Location: Agroecosystem Management Research

Title: Runoff nutrient loads as affected by residue cover, manure application rate, and flow rate

Authors
item Thayer, Chance -
item Gilley, John
item Durso, Lisa
item Marx, David -

Submitted to: Transactions of the ASABE
Publication Type: Peer Reviewed Journal
Publication Acceptance Date: January 15, 2012
Publication Date: March 8, 2012
Repository URL: http://handle.nal.usda.gov/10113/55185
Citation: Thayer, C., Gilley, J.E., Durso, L.M., Marx, D. 2012. Runoff nutrient loads as affected by residue cover, manure application rate, and flow rate. Transactions of the ASABE. 55(1): 249-258.

Interpretive Summary: Manure is applied to cropland areas with varying surface cover to meet single- or multiple-year crop nutrient requirements. This field study was conducted to compare the water quality impacts of land application of manure to meet 0-, 1-, 2-, 4-, and 8- year phosphorus based requirements for corn. Three 30-min simulated rainfall events, separated by 24-hour intervals, were applied to field plots using widely adopted data collection procedures. Runoff loads of phosphorus were significantly greater on sites where manure was applied to meet a 4-year rather than a 2-year phosphorus requirement for corn. The application of manure to meet multiple-year crop nutrient requirements provides economic benefits but may increase nutrient loads in runoff.

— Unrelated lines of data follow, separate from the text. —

/-- What rank `r` of an instance receives. -/
def collResult (b r n : Nat) (red : List (Byte × Bool)) (srcs : List (List (Byte × Bool))) (parity : Bool) :
    List (Byte × Bool) :=
  match cKind b with
  | 0 => red
  | 1 => (red.drop (r * (cLen b / n))).take (cLen b / n)
  | 2 => srcs.flatMap id
  | _ => if parity then collXor srcs else []

/-- The name of a descriptor in its die's queue. -/
def Coll.id (c : Coll) : Nat := c.core * 2 ^ 40 + c.num
def State.onInst (s : State) (die id : Nat) (f : Inst → Inst) : State :=
  s.onDie die fun d => { d with insts := updFirst (fun x => x.id == id) f d.insts }

/-- Tells every participant how its instance has ended. -/
def State.collTell (s : State) (die status : Nat) (ms : List (Coll × Nat)) : State :=
  ms.foldl (fun s m => s.send (36 * die) m.1.core control 1 m.1.launch (.collDone m.1.core m.1.num status m.2)) s

/-- The place of a participant's range, for the agent that reads or writes it. -/
def placeCode (t : Xl) : Nat := if t.ent.kind = kScratch then 1 else if t.ent.kind = kShared then 3 else 0
/-- Asks the homes of every participant's source for its bytes (R291). -/
def State.collAsk (s : State) (die id : Nat) (ms : List Coll) : State :=
  let asks : List (Nat × Option Nat × Fetch) := (List.zip (below ms.length) ms).flatMap fun p =>
    let t := p.2.src
    (byHome (s.linesOf t 0 (cLen p.2.block))).map fun h =>
      (h.1, p.2.launch, ⟨36 * die, id, p.1, if t.ent.kind = kScratch then 1 else 0, t.obj, t.gen, false, h.2⟩)
  let s := s.onInst die id fun x => { x with reading := asks.length }
  asks.foldl (fun s a => s.send (36 * die) a.1 control 1 a.2.1 (.fetch a.2.2)) s
/-- Sends a participant's result to the homes of its destination, at most 8 KiB a packet (R275). -/
def State.collSend (s : State) (die id rank : Nat) (m : Coll) (bs : List (Byte × Bool)) : State :=
  let t := m.dst
  let part (p : Piece) : List (Nat × Byte × Bool) := (below p.n).map fun i =>
    let b := (bs.drop (p.key + i)).headD (0, false)
    (p.addr + i, b.1, b.2)
  let segs := (byHome (s.linesOf t 0 bs.length)).flatMap fun h =>
    let chunks := h.2.foldl (fun acc p => if acc.contains (p.off / 8192) then acc else acc ++ [p.off / 8192]) []
    chunks.map fun k => (h.1, if chunks.getLast? = some k then rank + 1 else 0, 8192 * k, (h.2.filter fun p => p.off / 8192 == k).flatMap part)
  let s := s.onInst die id fun x => { x with flying := x.flying + segs.length }
  segs.foldl (fun s g =>
    let cells := g.2.2.2
    let body := Body.segment (36 * die) id g.2.1 (placeCode t) (cells.map fun b => (b.1, b.2.1))
      ((cells.filter fun b => b.2.2).map (·.1)) (if t.obj = aliasObj then 0 else t.obj) t.gen
    s.sendPkt { id := 0, src := 36 * die, dst := g.1, cls := bulk, flits := flitsFor cells.length, body := body
                launch := m.launch, toff := max t.off g.2.2.1 }) s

Technical Abstract: Manure is applied to cropland areas with varying surface cover to meet single- or multiple-year crop nutrient requirements. The objectives of this field study were to (1) examine runoff water quality characteristics following land application of manure to sites with and without wheat residue, (2) compare the water quality impacts of land application of manure to meet 0-, 1-, 2-, 4-, and 8- year P based requirements for corn; and (3) evaluate the effects of varying runoff rates on runoff nutrient loads. Three 30-min simulated rainfall events, separated by 24-hour intervals, were applied at an intensity of approximately 70 mm hr-1 to 0.75 m wide by 2.0 m long plots on which manure has been previously applied and incorporated. Runoff loads of dissolved phosphorus (DP), total phosphorus (TP), NO3-N, NH4-N, and total nitrogen (TN) were significantly greater on the plots with residue cover. The reduction in flow velocity on the surfaces with residue is thought to have provided greater time for overland flow to interact with soil nutrients. Manure application rate significantly influenced runoff loads of DP, TP, NO3-N, NH4-N, and total nitrogen (TN). Runoff loads of DP and TP were significantly greater on sites where manure was applied to meet a 4-year rather than a 2-year P requirement for corn. Each of the measured water quality parameters except electrical conductivity (EC) was significantly influenced by runoff rate. The application of manure to meet multiple-year crop nutrient requirements provides economic benefits but may increase nutrient loads in runoff.